Старый дом на захолустной улице - Сергей Семенович Монастырский
Шрифт:
Интервал:
Закладка:
Никого из них Наташа раньше не видела, а может, и видела, просто так они видоизменились в своих кожаных тужурках и юбках со сползающими чулками, что узнать их не было никакой возможности.
Теперь за столами дома стрекотали пишущие машинки, разговаривали, перемежевая словами «товарищ!» гортанными голосами, вносились и выносились какие-то мешки.
Время от времени, редко, правда, в дверь ее коморки раздавался стук и нетерпеливый, но беспрекословный голос говорил в дверь:
– Товарищ! Покиньте ненадолго помещение, нам нужно исполнить революционную нужду!
Она выбегала, а в дверь, хихикая, вбегали в кожаных тужурках парень и девушка, а потом уже степенно выходили обратно красные не от стыда, а от исполненной нужды лицами, вежливо благодаря:
– Спасибо, товарищ!
Видимо, в этой конторе революционную нужду справлять все же стеснялись.
… Почти забыт был Иннокентий Константинович, забыл благочинный дом и прежнюю жизнь, но никак, живущая во флигеле его хозяйка, не могла привыкнуть и к новой жизни, так не похожей на то умиротворенное счастье, ради чего были потрачены деньги купца Серебрякова.
…Во флигеле жить было неудобно.
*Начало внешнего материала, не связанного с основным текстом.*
-- ==== Sys2Proof/Machine/Bounds.lean ====
section
/-! DEFINITION. The bounds the boundary checks: records (R17), host Frames (R200), configurations (R303),
and the conversion of a checked host Frame into a stored one. Independent of State. -/

namespace Sys2Proof.Machine

/-- A host line within R200: at most `chars` characters, each 7-bit; colour and attribute 3-bit;
column 1..`chars` (log 23). -/
def hostLineOk (chars : Nat) (l : HostLine) : Bool :=
  decide (l.text.length ≤ chars) && l.text.all (fun x => decide (x ≤ 0x7F)) &&
  decide (l.color ≤ 7) && decide (1 ≤ l.col) && decide (l.col ≤ chars) && decide (l.attr ≤ 7)

/-- A host Frame within R200: exactly `lines` lines, each within its bounds. -/
def hostFrameOk (lines chars : Nat) (f : HostFrame) : Bool :=
  decide (f.length = lines) && f.all (hostLineOk chars)

/-- The column of a host line as a number counted from 1. -/
def colOf (n : Nat) : OneBased := { before := n - 1 }

/-- The stored form of a host line. -/
def renderLine (l : HostLine) : LineRender where
  text  := l.text.map (BitVec.ofNat 7)
  color := BitVec.ofNat 3 l.color
  col   := colOf l.col
  attr  := BitVec.ofNat 3 l.attr

/-- The stored form of a host Frame. -/
def renderFrame (f : HostFrame) : Frame := f.map renderLine

/-- A stored line within R200. -/
def lineOk (chars : Nat) (l : LineRender) : Bool :=
  decide (l.text.length ≤ chars) && decide (oneBased l.col ≤ chars)

/-- A record within the ranges of R17 and R15: text at most 24 characters, line 1..31, column 1..24. -/
def recordOk (r : TextRecord) : Bool :=
  decide (r.text.length ≤ 24) && decide (1 ≤ r.line) && decide (r.line ≤ 31) && decide (oneBased r.col ≤ 24)

/-- The addresses of an endpoint fit the 8-bit label field (R303). -/
def epConfigOk (p : EpConfig) : Bool :=
  decide (p.ownAddr ≤ 0xFF) && decide (p.defaultPeer ≤ 0xFF)

/-- A configuration that reset accepts (R303): at least one endpoint, the heartbeat period within
500..900, every address within 0xFF. Nothing else of it is checked (log 24). -/
def configOk (c : Config) : Bool :=
  decide (500 ≤ c.hbPeriodMs) && decide (c.hbPeriodMs ≤ 900) && decide (1 ≤ c.endpoints.length) &&
  decide (c.hbLabel ≤ 0xFF) && c.endpoints.all epConfigOk

end Sys2Proof.Machine
end

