-- ==== Sys2Proof/Machine/ControlEncoder.lean ====
section
/-! DEFINITION. The Control Encoder (spec/41_control_encoder.md): the two CNTRL layouts, the choice
between them, the flip. Its one register is `preferred` (R154). -/

namespace Sys2Proof.Machine

open Host (Outcome)

/-- encode_A's value (R150): each operand masked to its field. -/
def encodeA (color line attr col : Nat) : BitVec 16 :=
  subA (BitVec.ofNat 3 color) (BitVec.ofNat 5 line) (BitVec.ofNat 3 attr) (BitVec.ofNat 5 col)

/-- encode_B's value (R151), 15 bits: each operand masked to its field. -/
def encodeB (color count function line : Nat) : BitVec 16 :=
  subB (BitVec.ofNat 3 color) (BitVec.ofNat 4 count) (BitVec.ofNat 3 function) (BitVec.ofNat 5 line)

/-- CNTRL_B_COUNT (R10, R151): k mod 16 unless the configuration says otherwise for this k (log 11). -/
def cntrlBCount (c : Config) (k : Nat) : Nat :=
  match c.cntrlBCount[k]? with
  | some n => n.toNat
  | none => k % 16

/-- The sub-word of a record's CNTRL word (R152). -/
def cntrlSub (c : Config) (tag : Tag) (rec : TextRecord) (col : OneBased) (k : Nat) : BitVec 16 :=
  match tag with
  | .A => encodeA rec.color.toNat rec.line rec.attr.toNat (oneBased col)
  | .B => encodeB rec.color.toNat (cntrlBCount c k) rec.attr.toNat rec.line

/-- The first tag to try (R155): the preferred one, else the initial order's first (log 10). -/
def firstTry (c : Config) (r : Regs) : Tag := r.preferred.getD c.firstTag

/-- select_order's value (R155). -/
def selectOrder (c : Config) (r : Regs) : List Tag := [firstTry c r, other (firstTry c r)]

/-- The flip (R156): `preferred` becomes the alternate of the last tag tried. -/
def flipPreferred (r : Regs) : Regs := { r with preferred := some (other (triedTag r)) }

/-- The lock-in by the state machine's ACK (R250, R260): `preferred` becomes the last tag tried. -/
def lockIn (r : Regs) : Regs := { r with preferred := some (triedTag r) }

/-- encode_A (R150). -/
def execEncodeA (color line attr col : Nat) (s : State) : Outcome State Fault Refusal :=
  answerWith s (.sub (encodeA color line attr col))

/-- encode_B (R151). -/
def execEncodeB (color count function line : Nat) (s : State) : Outcome State Fault Refusal :=
  answerWith s (.sub (encodeB color count function line))

/-- cntrlSub (R152). -/
def execCntrlSub (tag : Tag) (rec : TextRecord) (col : OneBased) (k : Nat) (s : State) : Outcome State Fault Refusal :=
  answerWith s (.sub (cntrlSub s.cfg tag rec col k))

/-- select_order (R155). -/
def execSelectOrder (ch : Nat) (s : State) : Outcome State Fault Refusal :=
  askEp s ch fun c _ E => .tags (selectOrder c E.reg)

end Sys2Proof.Machine
end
Надежда на то, что все вернется, с каждым годом – а прошло их уже три – убывала. Наталья ничего не понимавшая в новых временах, решила отправиться к новым властям.
Власти располагались в здании бывшего городского собрания.
Суета этого здания и цветущая молодость новой власти поразила Наташу. Ей показалось, что она, не смотря на свои двадцать шесть лет, была здесь самая старая.
– Скажите, а где здесь…, – безуспешно спрашивала она пробегающих мимо молодых людей.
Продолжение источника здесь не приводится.